By combining the three elements of academia, innovation and commercialisation, smart city programmes can be streamlined for the greater good, and through collaboration and coordination there is wider potential for many more locations to benefit. “The commercial aspect results in a value-driven and scalable model with potential to roll out across whole regions, even countries, allowing towns and villages to reap the same benefits as their smart city neighbours,” added Sacke.

The Milton Keynes smart city project deployed a LoRaWAN network towards the end of last year to provide coverage across city central areas for a variety of use cases including energy, parking and environmental. “Data from the several thousand LoRa-based IoT sensors is collected securely over the Low Power Wide Area Network (LPWAN) and deposited in a purpose built IoT data hub, which allows analytics to be conducted by a variety of stakeholders in a secure monitored way that is compliant with data protection legal frameworks,” said Sacke.

“These types of projects undoubtedly hold security as a top priority due to the volume of the deployment and the population numbers that will use the network and the devices connected to it.” 

The early smart city accelerator projects in the UK were set up by large companies and academic institutions as a proof of concept. Some SME companies were involved in these projects through innovation work, particularly hardware and application development, but the way for the channel to engage and conduct commercial activities wasn’t entirely clear. 

“This remains a challenge as only specialist IT firms have the requisite know-how and expertise to contribute to network infrastructure build out programmes,” noted Sacke. “Once the city-wide IoT network is in place the channel has an opportunity to play a role in designing, selling, installing and managing smart bundles of IoT technology and services that leverage the city-wide umbrella infrastructure.” 

LPWAN deployments of LoRaWAN and Sigfox to support lighting, water metering, flood detection, waste, smart building, environmental monitoring (and other use cases in cities such as London, Cambridge, Oxford, Manchester, Bristol and Milton Keynes) have proven to be effective for data gathering at scale and have positively impacted operations. “LPWAN is a complementary network to existing M2M, Wi-Fi, Bluetooth and other wireless types, which can be orchestrated together as a resource by cities,” commented Sacke. 

“The channel opportunity is to leverage existing IoT network infrastructure by bundling together sensor hardware, software and services as an operations value add. Examples of these smart bundles that are gaining traction in the smart city markets are parking, people movement, environment and building security.”

Security is a priority in the development and deployment of IoT, with Gartner predicting that by 2020 IoT security will make up 20 per cent of annual security budgets. “As a potential inhibitor, analysts, vendors and stakeholders alike are concerned about the potentially significant security risks associated with IoT deployments, especially those that are city-wide,” explained Sacke. 

“These concerns are playing an influential role in decision making and end user confidence in deploying IoT services, particularly when it comes to utilising existing networks that are known to be vulnerable – for example, Wi-Fi – and those that are new and operate in the unlicensed spectrum, such as LoRaWAN and Sigfox. Standardisation, or the lack of it, within the IoT industry is also acting as a significant barrier to deployment. With older and newer networks deploying IoT, more standardisation regarding security policies is urgently required.”

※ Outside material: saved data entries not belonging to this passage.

-- ==== Sys2Proof/Machine/Transit.lean ====
section
/-! DEFINITION. Transit (R303 to R324, R328 to R332): slots, passes, checks, fences, updates, commands. -/

namespace Sys2Proof.Machine

/-! ### Slots (R328, R330, R331) -/

/-- Slots of subspaces. -/
def trnSlots : Nat := 8

/-- The slot's state: 0 EMPTY, 1 LOADING, 2 READY (R334). -/
def State.subState (s : State) (i : Nat) : Nat := s.getF (TRN_SUB_ID i) 30 2

/-- The slot that a version occupies. -/
def State.subSlotOf (s : State) (v : Nat) : Option Nat :=
  (List.range trnSlots).find? (fun i => s.subState i != 0 && s.getF (TRN_SUB_ID i) 0 16 == v)

/-- Whether a slot's weights are kept in scratch. -/
def State.subResident (s : State) (i : Nat) : Bool := s.getB (TRN_SUB_ID i) 29

/-- Whether a slot's subspace is updated under R324. -/
def State.subLearns (s : State) (i : Nat) : Bool := s.getB (TRN_SUB_ID i) 28

/-- Free units of 64 KiB of the weight area (R328). -/
def State.scratchFree (s : State) : Nat :=
  480 - (((List.range trnSlots).filter (fun i => s.subState i != 0 && s.subResident i)).map (fun i =>
    s.getF (TRN_SUB_SIZE i) 0 16)).foldl (· + ·) 0

/-- TRN_SCR_FREE follows the slots. -/
def scratchNote (s : State) : State := s.wr TRN_SCR_FREE (s.scratchFree * 64)

/-- A slot becomes EMPTY. -/
def subDrop (i : Nat) (s : State) : State :=
  let s1 := ((s.wr (TRN_SUB_ID i) 0).wr (TRN_SUB_SIZE i) 0).wr (TRN_SUB_ADDR i) 0
  scratchNote { s1 with trn := { s1.trn with
    weights := Tbl.erase s1.trn.weights i, lens := Tbl.erase s1.trn.lens i, learnAt := Tbl.erase s1.trn.learnAt i,
    learned := s1.trn.learned.filter (· != i), updates := Tbl.erase s1.trn.updates i } }

/-- A subspace takes its slot, READY or LOADING (R328, R334). -/
def subPlace (i st addr : Nat) (resident : Bool) (learnAt : Option Nat) (b : List Byte) (s : State) : State :=
  let h := subHead b
  let id := st * 2 ^ 30 + b2n resident * 2 ^ 29 + b2n h.learn * 2 ^ 28 + h.version
  let s1 := ((s.wr (TRN_SUB_ID i) id).wr (TRN_SUB_SIZE i) (h.rank * 2 ^ 16 + ceilDiv (subWeightBytes b h) 65536)).wr (TRN_SUB_ADDR i) addr
  scratchNote { s1 with trn := { s1.trn with
    lens := Tbl.set s1.trn.lens i b.length,
    learnAt := match learnAt with | some a => Tbl.set s1.trn.learnAt i a | none => s1.trn.learnAt } }

/-- Weights are copied into scratch. -/
def subWrite (i : Nat) (b : List Byte) (s : State) : State :=
  scratchNote (memWritten 6 i <| memGone 6 i { s with trn := { s.trn with weights := Tbl.set s.trn.weights i b } })

/-- The image of a slot as hold memory has it (R329). -/
def subFetch (i : Nat) (s : State) : Option (List Byte) × State :=
  loadBytes (s.rd (TRN_SUB_ADDR i)) ((Tbl.get? s.trn.lens i).getD 0) s

/-- Versions that pending SUBSPACE_SWAP rulings pin (R330). -/
def State.subPins (s : State) : List Nat := (s.par.pend.filter (fun r => r.kind == 5)).map (fun r => leAt r.body 0 2)

/-- The version pending for a parcel, 0 where none is (R333). -/
def State.subPending (s : State) (parcel : Nat) : Nat :=
  ((s.par.pend.filter (fun r => r.kind == 5 && r.parcel == parcel)).head?.map (fun r => leAt r.body 0 2)).getD 0

/-- Contexts bound to a version or pinning it (R334). -/
def State.subBound (s : State) (v : Nat) : Nat :=
  (s.par.ctxs.filter (fun e => e.2.level == 1 && e.2.sub == v)).length + (s.subPins.filter (· == v)).length

/-- Whether an epoch whose pass is not complete names a version (R331). -/
def State.subNamed (s : State) (v : Nat) : Bool :=
  s.par.ctxs.any (fun e => e.2.level == 1 && e.2.epochs.any (fun x => x.sub == v && (x.trn != .done || x.trnCheck == .pending))) ||
    s.trn.pass.any (fun p => s.getF (TRN_SUB_ID p.slot) 0 16 == v)

/-! ### Readiness (R309, R310, R320) -/

/-- Whether Transit can work: its tier is in ACTIVE and it is not held in reset. -/
def State.trnUp (s : State) : Bool := s.computeActive && !s.quiesced .transit

/-- Whether every array is fenced, or the unit is (R320, R447). -/
def State.trnFenced (s : State) : Bool := s.fenced .transit || s.getF TRN_FENCE_ARR 0 4 == 15

/-- Ready passes in order (R309). -/
def State.trnJobs (s : State) : List CadJob :=
  (s.par.ctxs.flatMap (fun e => if e.2.level != 1 then [] else
    (e.2.epochs.filter (fun x => x.trn == .pending && x.gate && x.own != .waiting &&
      !(s.trn.pass.any (fun p => p.ctx == e.1 && p.k == x.k)))).map (fun x =>
        { ctx := e.1, k := x.k, fin := e.2.boundary (x.k + 1), seq := e.2.seq : CadJob }))).foldl (fun l j => insertJob j l) []

/-- Whether a TRN_RUN runs. -/
def State.trnRunning (s : State) : Bool := s.pil.jobs.any (fun j => j.opcode == 0x42 && j.phase == .running)

/-- READY resident subspaces whose weights do not stand in scratch, in ascending slot order (R331). -/
def State.trnReloadDue (s : State) : List Nat :=
  (List.range trnSlots).filter (fun i => s.subState i == 2 && s.subResident i && (Tbl.get? s.trn.weights i).isNone)

/-- The first subspace that waits for its reload asks for leave (R331). -/
def trnReloadAsk (s : State) : State :=
  match s.trnReloadDue with
  | [] => s
  | i :: _ =>
    if s.trnUp = false ∨ s.asksLeave (.trnReload i) = true then s
    else askLeave 2 (s.pwrClass TRN_PWR) (s.pwrAmt TRN_PWR) (.trnReload i) s

/-- TRN_RUN commands that have not begun. -/
def State.trnRunWaits (s : State) : List Job :=
  s.pil.jobs.filter (fun j => j.opcode == 0x42 && (match j.phase with | .waitLeave _ => true | _ => false))

/-- Waiting TRN_RUN commands end as FENCED while every array is fenced (R320), and ask for leave once no pass is ready or under
way (R309). -/
def trnRunAsk (s : State) : State :=
  if s.trnFenced then s.each s.trnRunWaits (fun j t => finishJob j.id stFenced [] (releaseLeave (.trnLoad j.id) t))
  else if s.trn.pass.isSome ∨ s.trnJobs ≠ [] then s
  else
    s.each s.trnRunWaits (fun j t =>
      if t.asksLeave (.trnLoad j.id) || t.hasLeave (.trnLoad j.id) then t
      else askLeave 2 (t.pwrClass TRN_PWR) (t.pwrAmt TRN_PWR) (.trnLoad j.id) t)

/-- Give passes up (R310, R320); a TRN_RUN may have waited for them. -/
def trnGiveUp (js : List CadJob) (s : State) : State :=
  trnRunAsk (s.each js (fun j t => advanceAll j.ctx (trnAbandon j.ctx j.k t)))

/-- LEAVE_WAIT: a pass or load waited for leave (R334). -/
def trnWaited (waited : Bool) (s : State) : State := if waited then s.evt TRN_EVT 8 else s

/-- The request of a pass is withdrawn, the pass being given up; while it waited it has waited for leave (R334). -/
def trnUnask (s : State) : State := releaseLeave (.trnPass 0) (trnWaited (s.asksLeave (.trnPass 0)) s)

/-- Ready passes end as abandoned while every array is fenced, STRICT or not (R320); a pass under way keeps its leave until its
last check (R310). -/
def trnFence (s : State) : State :=
  if s.trnFenced then
    trnGiveUp s.trnJobs (if s.trn.pass.isNone then trnUnask s else s)
  else s

/-! ### Columns (R303, R304) -/

/-- A station's features by the slot map: the value, or none where it is missing. -/
def slotFeats (b : List Byte) (h : SubHead) (es : List (Nat × Nat)) : List (Option Nat) :=
  (List.range h.s).map (fun i =>
    match es.find? (fun x => x.1 == subSlot b h i) with
    | some x => if f32IsNan x.2 then none else some x.2
    | none => none)

/-- Centred features, the first of them feature `from` of the image (R304). -/
def centred (b : List Byte) (h : SubHead) (first : Nat) (vs : List (Option Nat)) : List Nat :=
  vs.mapIdx (fun i v => match v with
    | none => 0
    | some x => f32Mul (f32Sub x (subF32 b h.muOff (first + i))) (subF32 b h.scaleOff (first + i)))

/-- How many features are missing. -/
def missCount (vs : List (Option Nat)) : Nat := (vs.filter (·.isNone)).length

/-- The Transit entries of an included station of an epoch. -/
def State.trnOf (s : State) (e : Epoch) (st : Nat) : List (Nat × Nat) :=
  if st = s.station then s.trnEntries e.ownVals
  else match e.kids.find? (fun x => x.station == st) with
    | none => []
    | some x => (List.range (x.trn.length / 8)).map (fun i => (leAt x.trn (8 * i) 2, leAt x.trn (8 * i + 4) 4))

/-- The input columns of a pass, and how many columns and blocks are excluded at once (R303, R304). -/
def State.trnColumns (s : State) (c : Ctx) (e : Epoch) (b : List Byte) : List TrnCol × Nat :=
  let h := subHead b
  let sts := s.rowStations c e
  if h.tray then
    let vs := (List.range 32).map (fun q =>
      let st := sts.find? (fun x => x != s.station && stChain x * 16 + stPos x == q + 1)
      match st with
      | some x => slotFeats b h (s.trnOf e x)
      | none => List.replicate h.s none)
    let blocks := (List.range 32).filter (fun q => decide (missCount (vs.getD q []) ≤ h.missMax))
    let xs := (vs.mapIdx (fun q v => centred b h (q * h.s) v)).flatMap id
    if blocks.isEmpty then ([], 33) else ([{ station := s.station, xs := xs, blocks := blocks }], 32 - blocks.length)
  else
    let cs := (sortAsc sts).map (fun st => (st, slotFeats b h (s.trnOf e st)))
    let ok := cs.filter (fun x => decide (missCount x.2 ≤ h.missMax))
    (ok.map (fun x => { station := x.1, xs := centred b h 0 x.2, blocks := [0] }), cs.length - ok.length)

/-- The station of block `q` of the TRAY layout. -/
def State.blockStation (s : State) (q : Nat) : Nat := s.station / 64 * 64 + q / 16 * 32 + q % 16 + 1

/-! ### Results (R306 to R308, R321) -/

/-- The columns of a pass that remain after R306, and how many more columns and blocks are excluded. -/
def TrnPass.outs (p : TrnPass) : List TrnOut × Nat :=
  let h := subHead p.image
  finiteOuts h.tray (p.cols.map (fun c => columnOut p.image h c.station c.xs c.blocks))

/-- The station that a column's block stands for. -/
def State.rhoStation (s : State) (tray : Bool) (o : TrnOut) (q : Nat) : Nat := if tray then s.blockStation q else o.station

/-- The largest of values, each with its station (R308). -/
def largest : List (Nat × Nat) → Nat × Nat
  | [] => (0, 0)
  | x :: xs => xs.foldl maxOf x

/-- The section of a pass's remaining columns; empty where none remains (R308, R321). -/
def State.trnSectionOf (s : State) (p : TrnPass) (os : List TrnOut) (excl : Nat) : List Byte :=
  let h := subHead p.image
  let rhos := os.flatMap (fun o => o.rho.map (fun r => (r.2, s.rhoStation h.tray o r.1)))
  let d2s := if h.mahal then os.map (fun o => (o.d2, o.station)) else []
  if rhos.isEmpty then []
  else
    let r := largest rhos
    let m := largest d2s
    ({ subVer := h.version, nCol := rhos.length, nExcl := excl, flags := b2n p.learned + b2n h.mahal * 2,
       resSum := f32Sum (rhos.map (·.1)), resMax := r.1, resStn := r.2, mahSum := f32Sum (d2s.map (·.1)), mahMax := m.1,
       mahStn := m.2, coefSum := vecSum (os.map (·.c)), coefSq := vecSum (os.map (fun o => o.c.map (fun x => f32Mul x x))) : TrnSec }).bytes

/-- Whether a value is at or past its bar; a bar of +∞ disables the test (R307). -/
def barPassed (bar v : Nat) : Bool := !(f32IsInf bar) && f32Le bar v

/-- The suspects of a pass's DRIFT votes, in order (R307). -/
def State.trnSuspects (s : State) (p : TrnPass) (os : List TrnOut) : List Nat :=
  let h := subHead p.image
  os.flatMap (fun o =>
    let far := h.mahal && barPassed h.mahBar o.d2
    if h.tray then
      (o.rho.filter (fun r => barPassed h.resBar r.2)).map (fun r => suspectNo (s.blockStation r.1) 0xFFF) ++
        (if far then [suspectNo s.station 0xFFF] else [])
    else if far || o.rho.any (fun r => barPassed h.resBar r.2) then [suspectNo o.station 0xFFF] else [])

/-- Tiles of a pass, in the order of the deal (R311). -/
def TrnPass.tiles (p : TrnPass) : List TrnTile :=
  if p.cols.isEmpty then [] else dealTiles p.fence p.fenceArr (subDims p.image (subHead p.image))

/-- The last tile has completed: the contribution and the votes stand (R306 to R308, R313). -/
def trnFormed (p : TrnPass) (s : State) : State :=
  let (os, ex) := p.outs
  let excl := p.excluded + ex
  let s1 := (s.inc TRN_EXCL excl).modEpoch p.ctx p.k (fun e =>
    { e with trn := .done, trnBytes := s.trnSectionOf p os excl, trnVotes := s.trnSuspects p os })
  advanceAll p.ctx s1

/-! ### Updates (R324) -/

/-- The master copy after an epoch: each element plus η times its sum over the columns. -/
def learnMaster (h : SubHead) (os : List TrnOut) (m : List Byte) : List Byte :=
  let resid (o : TrnOut) (i : Nat) : Int :=
    ((if h.tray && !(o.rho.any (fun r => r.1 == i / h.s)) then 0 else o.e.getD i 0 : Nat) : Int)
  let es (i : Nat) : List Int := os.map (fun o => resid o i)
  let cs (j : Nat) : List Int := os.map (fun o => ((o.c.getD j 0 : Nat) : Int))
  (List.range h.nFeat).flatMap (fun i => (List.range h.rank).flatMap (fun j =>
    let du := f32Mul h.eta (columnSum 3 (ceilDiv os.length 128) (cs j) (es i)).toNat
    leBytes 4 (f32Add (leAt m (4 * (h.rank * i + j)) 4) du)))

/-- The update after a pass that passed all its checks; the new weights serve the epoch after next (R324). -/
def trnLearn (p : TrnPass) (s : State) : State :=
  let h := subHead p.image
  match Tbl.get? s.trn.learnAt p.slot with
  | none => s
  | some a =>
    if h.learn = false ∨ s.getB TRN_CTL 0 = false ∨ (Tbl.get? s.trn.weights p.slot).isNone = true then s
    else
      match loadBytes a (4 * h.nFeat * h.rank) s with
      | (none, s1) => s1
      | (some m, s1) =>
        let m1 := learnMaster h p.outs.1 m
        let s2 := (storeBytes a m1 s1).2
        let u := (Tbl.get? s2.trn.updates p.slot).getD [] ++ [(p.ctx, p.k + 2, subFromMaster p.image h m1)]
        let s3 : State := { s2 with trn := { s2.trn with updates := Tbl.set s2.trn.updates p.slot u } }
        ((memWritten 6 p.slot s3).inc TRN_LEARN 1).evt TRN_EVT 9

An example of a successful initiative is Yokohama in Japan. Suffering from a sharp rise in population that caused construction and pollution increases, with collaboration from the city government, private sector, citizens and household brand names, a pilot was rolled out in just 4,000 homes and resulted in a 20 per cent decrease in power consumption. Sacke commented: “This smart project started with innovation born from necessity, but also took on board government and citizen interests and provided a valuable, measurable and commercial outcome.”